[Stored data entries]

☆ ☆ ☆ ☆ ☆

-- ==== Sys2Proof/Machine/Optim.lean ====
section
/-! DEFINITION. What the stack-engine commands share (R344), and the optimiser unit: UPDT (R339 to R341). Each act of
the unit commits one row. -/

namespace Sys2Proof.Machine

/-! ## Shared by the commands (R344) -/

def CmdKind.isStack : CmdKind → Bool
  | .updt _ | .fmt _ | .rkload .. | .rkrun .. | .smode _ => true
  | _ => false

def CmdKind.isColl : CmdKind → Bool
  | .coll => true
  | _ => false

/-- The token register is free (R169), and the core has fewer than 8 such commands outstanding. -/
def commandTurn (t : BitVec 5) (counts : CmdKind → Bool) : M Unit := do
  let s ← get
  if s.ctx.pend.getLsbD t.toNat then wait
  else if 8 ≤ s.cmds.countP (fun c => c.who.core == s.core.id && counts c.kind) then wait
  else pure ()

/-- Steps 3 and 4: an aligned descriptor of n bytes, as doublewords; a PRIMAL command reads it as in FWD mode (R316). -/
def readDescriptor (a : Word) (n : Nat) : M (List Word) := do
  guardTrap (a.toNat % 8 == 0) 0x03 a
  let k ← ctx
  let bs ← memLoad a n k.modPrimal
  return (List.range (n / 8)).map fun i => dwordAt bs (8 * i)

/-- Ranges of virtual addresses as a footprint. -/
def footOf (rs : List (Word × Nat)) : List Foot := rs.map fun r => .va r.1 r.2

/-- A row of an engine command is complete: the next row is due, or the token lands. -/
def State.rowDone (s : State) (c : Cmd) (rows n : Nat) (act : Act) : State :=
  if c.step + 1 < rows then
    ({ s with cmds := s.cmds.map fun (d : Cmd) => if d.id = c.id then { d with step := c.step + 1, moved := c.moved + n, got := [] } else d }).enqueue act
  else s.finish c (BitVec.ofNat 64 (c.moved + n))

/-- One row of a command that works row by row; `work` answers the bytes that the row counts for. -/
def State.carryRow (s : State) (rest : List Due) (id : Nat) (act : Act) (rows : Cmd → Nat) (work : Cmd → E Nat) : State :=
  let s' := { s with due := rest }
  match s.cmd? id with
  | none => s'
  | some c =>
    if c.tag.isSome then s'
    else if !s.cmdTurn c then s
    else match work c (s', c.got) with
      | .ok (n, (s1, _)) => s1.rowDone c (rows c) n act
      | .error (.fault cause) => s'.finish c (errorRecord cause c.moved)
      | .error (.issue va pa op) => s'.issueFor c act va pa op
      | .error .held => s

/-! ## The descriptor of UPDT (R340) -/

def updtParams (d : List Word) : Word := d.getD 0 0
def updtCount (d : List Word) : Nat := (d.getD 1 0).toNat % 2 ^ 32
def updtGrad (d : List Word) : Word := d.getD 2 0
def updtF32 (d : List Word) : Bool := (d.getD 3 0).getLsbD 0
/-- An FP32 field of doublewords 4 to 7. -/
def updtField (d : List Word) (i : Nat) (hi : Bool) : Nat :=
  let v := d.getD i 0
  (if hi then v.extractLsb' 32 32 else v.extractLsb' 0 32).toNat

/-- Bytes of a gradient. -/
def updtSize (d : List Word) : Nat := if updtF32 d then 4 else 2

def updtOk (d : List Word) : Bool :=
  (updtParams d).toNat % 1024 == 0 && updtCount d != 0 && (d.getD 1 0).extractLsb' 32 32 == 0
    && (updtGrad d).toNat % updtSize d == 0 && (d.getD 3 0).extractLsb' 1 63 == 0

/-- Its records and its gradients (R344). -/
def updtFoot (d : List Word) : List (Word × Nat) := [(updtParams d, 16 * updtCount d), (updtGrad d, updtSize d * updtCount d)]

def execUpdt (t : BitVec 5) (a : Opnd) (s : State) : Host.Outcome State Fault Refusal :=
  unit (do
    let x ← src a
    let d ← readDescriptor x 64
    guardTrap (updtOk d) 0x1A x
    revCheck (updtFoot d)
    commandTurn t CmdKind.isStack
    traceCommandVa x
    modify fun s => s.issue t (.updt d) (footOf (updtFoot d)) .updtComplete
    next) s

/-! ## One record (R340) -/

/-- RN: RoundNE32 of an exact result. -/
def rn (x : Num × Bool) : Nat := (roundNE32 x.1).1
def f32 (x : Nat) : Num := Fmt.value .fp32 x
def rnMul (a b : Nat) : Nat := rn (mulN (f32 a) (f32 b))
def rnAdd (a b : Nat) : Nat := rn (addN .nearest (f32 a) (f32 b))
def rnSub (a b : Nat) : Nat := rn (addN .nearest (f32 a) (f32 b).negate)
def rnDiv (a b : Nat) : Nat := rn (divN (f32 a) (f32 b))
def rnSqrt (a : Nat) : Nat := rn (sqrtN (f32 a))

/-- A parameter record (R339). -/
structure ParamRec where
  w    : Nat
  m    : Nat
  v    : Nat
  wb   : Nat
  skip : Nat
  deriving DecidableEq, Repr, Inhabited

def ParamRec.ofBytes (bs : List Byte) : ParamRec :=
  ⟨natOfBytes (bs.take 4), natOfBytes ((bs.drop 4).take 4), natOfBytes ((bs.drop 8).take 4), natOfBytes ((bs.drop 12).take 2),
    natOfBytes ((bs.drop 14).take 2)⟩

def ParamRec.toBytes (r : ParamRec) : List Byte :=
  bytesOfNat 4 r.w ++ bytesOfNat 4 r.m ++ bytesOfNat 4 r.v ++ bytesOfNat 2 r.wb ++ bytesOfNat 2 r.skip

/-- The update of one record by the gradient G, widened exactly to FP32; and whether it was skipped. -/
def ParamRec.update (r : ParamRec) (d : List Word) (grad : Nat) : ParamRec × Bool :=
  let one : Nat := 0x3F800000
  let lr := updtField d 4 false
  let wd := updtField d 4 true
  let b1 := updtField d 5 false
  let b2 := updtField d 5 true
  let eps := updtField d 6 false
  let gs := updtField d 6 true
  let bc1 := updtField d 7 false
  let bc2 := updtField d 7 true
  let c1 := rnSub one b1
  let c2 := rnSub one b2
  let g := rnMul gs grad
  if Fmt.isNan .fp32 g || Fmt.isInf .fp32 g then ({ r with skip := min (r.skip + 1) 0xFFFF }, true)
  else
    let m := rnAdd (rnMul b1 r.m) (rnMul c1 g)
    let v := rnAdd (rnMul b2 r.v) (rnMul c2 (rnMul g g))
    let q := rnAdd (rnSqrt (rnMul v bc2)) eps
    let u := rnDiv (rnMul m bc1) q
    let u := rnAdd u (rnMul wd r.w)
    let w := rnSub r.w (rnMul lr u)
    ({ r with w := w, m := m, v := v, wb := (round .bf16 .nearest false 0 (f32 w)).1 }, false)

/-! ## One row (R341) -/

/-- Is every byte in the regions that R340 names? Where it is not, cause 0x1A is recorded (log entry 23). -/
def eWithin (e : Eng) (k : AccKind) (va : Word) (n : Nat) (ok : Region → Bool) : E Unit := do
  for (a, _) in spans va n do
    let p ← eXlate e k a
    if !ok (regionOf p.pa) then eFault 0x1A

/-- The gradients of n records from record i on, in FP32. -/
def readGradients (e : Eng) (d : List Word) (i n : Nat) : E (List Nat) := do
  let z := updtSize d
  let a := updtGrad d + BitVec.ofNat 64 (z * i)
  eWithin e .load a (z * n) fun r => r == .pool || r == .stackMem
  let bs ← eRead e a (z * n)
  return (List.range n).map fun j =>
    let x := natOfBytes ((bs.drop (z * j)).take z)
    if updtF32 d then x else Fmt.widen .bf16 .fp32 x

/-- Row i: read, computed and committed as one write; the rows before it stand. -/
def updtRow (e : Eng) (d : List Word) (i : Nat) : E Nat := do
  let a := updtParams d + BitVec.ofNat 64 (1024 * i)
  eWithin e .load a 1024 (· == .stackMem)
  let p ← eXlate e .load a
  let old ← eRead e a 1024
  let n := min 64 (updtCount d - 64 * i)
  let gs ← readGradients e d (64 * i) n
  let recs := (List.range 64).map fun j =>
    let r := ParamRec.ofBytes ((old.drop (16 * j)).take 16)
    if j < n then r.update d (gs.getD j 0) else (r, false)
  eWrite e a (recs.flatMap fun r => r.1.toBytes)
  let skipped := recs.countP (·.2)
  match rankOf p.pa with
  | some (id, _) => eMod fun s => s.modStack (id / 1024) fun k => { k with nfcnt := k.nfcnt + BitVec.ofNat 32 skipped }
  | none => pure ()
  return if n < 64 then 16 * n else 1024

/-- UPDT_COMPLETE: the next row, and after the last one the token. -/
def execUpdtComplete (s : State) : Host.Outcome State Fault Refusal :=
  match s.due with
  | ⟨.updtComplete id, _⟩ :: rest =>
    let d (c : Cmd) : List Word := match c.kind with
      | .updt d => d
      | _ => []
    .next (s.carryRow rest id (.updtComplete id) (fun c => (updtCount (d c) + 63) / 64) fun c => do
      let s ← eState
      updtRow (s.engOf c) (d c) c.step)
  | _ => .next s

end Sys2Proof.Machine
end

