def execVstbit (r : BitVec 5) (p : Bool) (kn : BitVec 2) (w1 : BitVec 5) (m : BitVec 3) (t : ElemType) (s : State) : Host.Outcome State Fault Refusal :=
  unit (do
    let k ← ctx
    let ba := k.baAt kn
    let w := w1.toNat + 1
    let ls ← lanesAt .store (bitLanes k ba w m t)
    let _ ← lanesRegion 4 t (fun _ => true) false ls
    let far ← mergeLanes (k.readV r) t ba w ls (k.activeLanes m t)
    mergeFar far
    if p then modCtx fun k => k.setBa kn (bitLane ba w (elemLanes t))
    traceLanes 1 ls
    next) s

end Sys2Proof.Machine
end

☆ ☆ ☆ ☆ ☆

YOUR GOAL: Which lines of the data include "else"? Copy each of them.

RESULT OF THE TASK:
  else if 8 ≤ s.cmds.countP (fun c => c.who.core == s.core.id && counts c.kind) then wait
  else pure ()
    ({ s with cmds := s.cmds.map fun (d : Cmd) => if d.id = c.id then { d with step := c.step + 1, moved := c.moved + n, got := [] } else d }).enqueue act
  else s.finish c (BitVec.ofNat 64 (c.moved + n))
    else if !s.cmdTurn c then s
    else match work c (s', c.got) with
  (if hi then v.extractLsb' 32 32 else v.extractLsb' 0 32).toNat
def updtSize (d : List Word) : Nat := if updtF32 d then 4 else 2
  else
    if updtF32 d then x else Fmt.widen .bf16 .fp32 x
    if j < n then r.update d (gs.getD j 0) else (r, false)
  return if n < 64 then 16 * n else 1024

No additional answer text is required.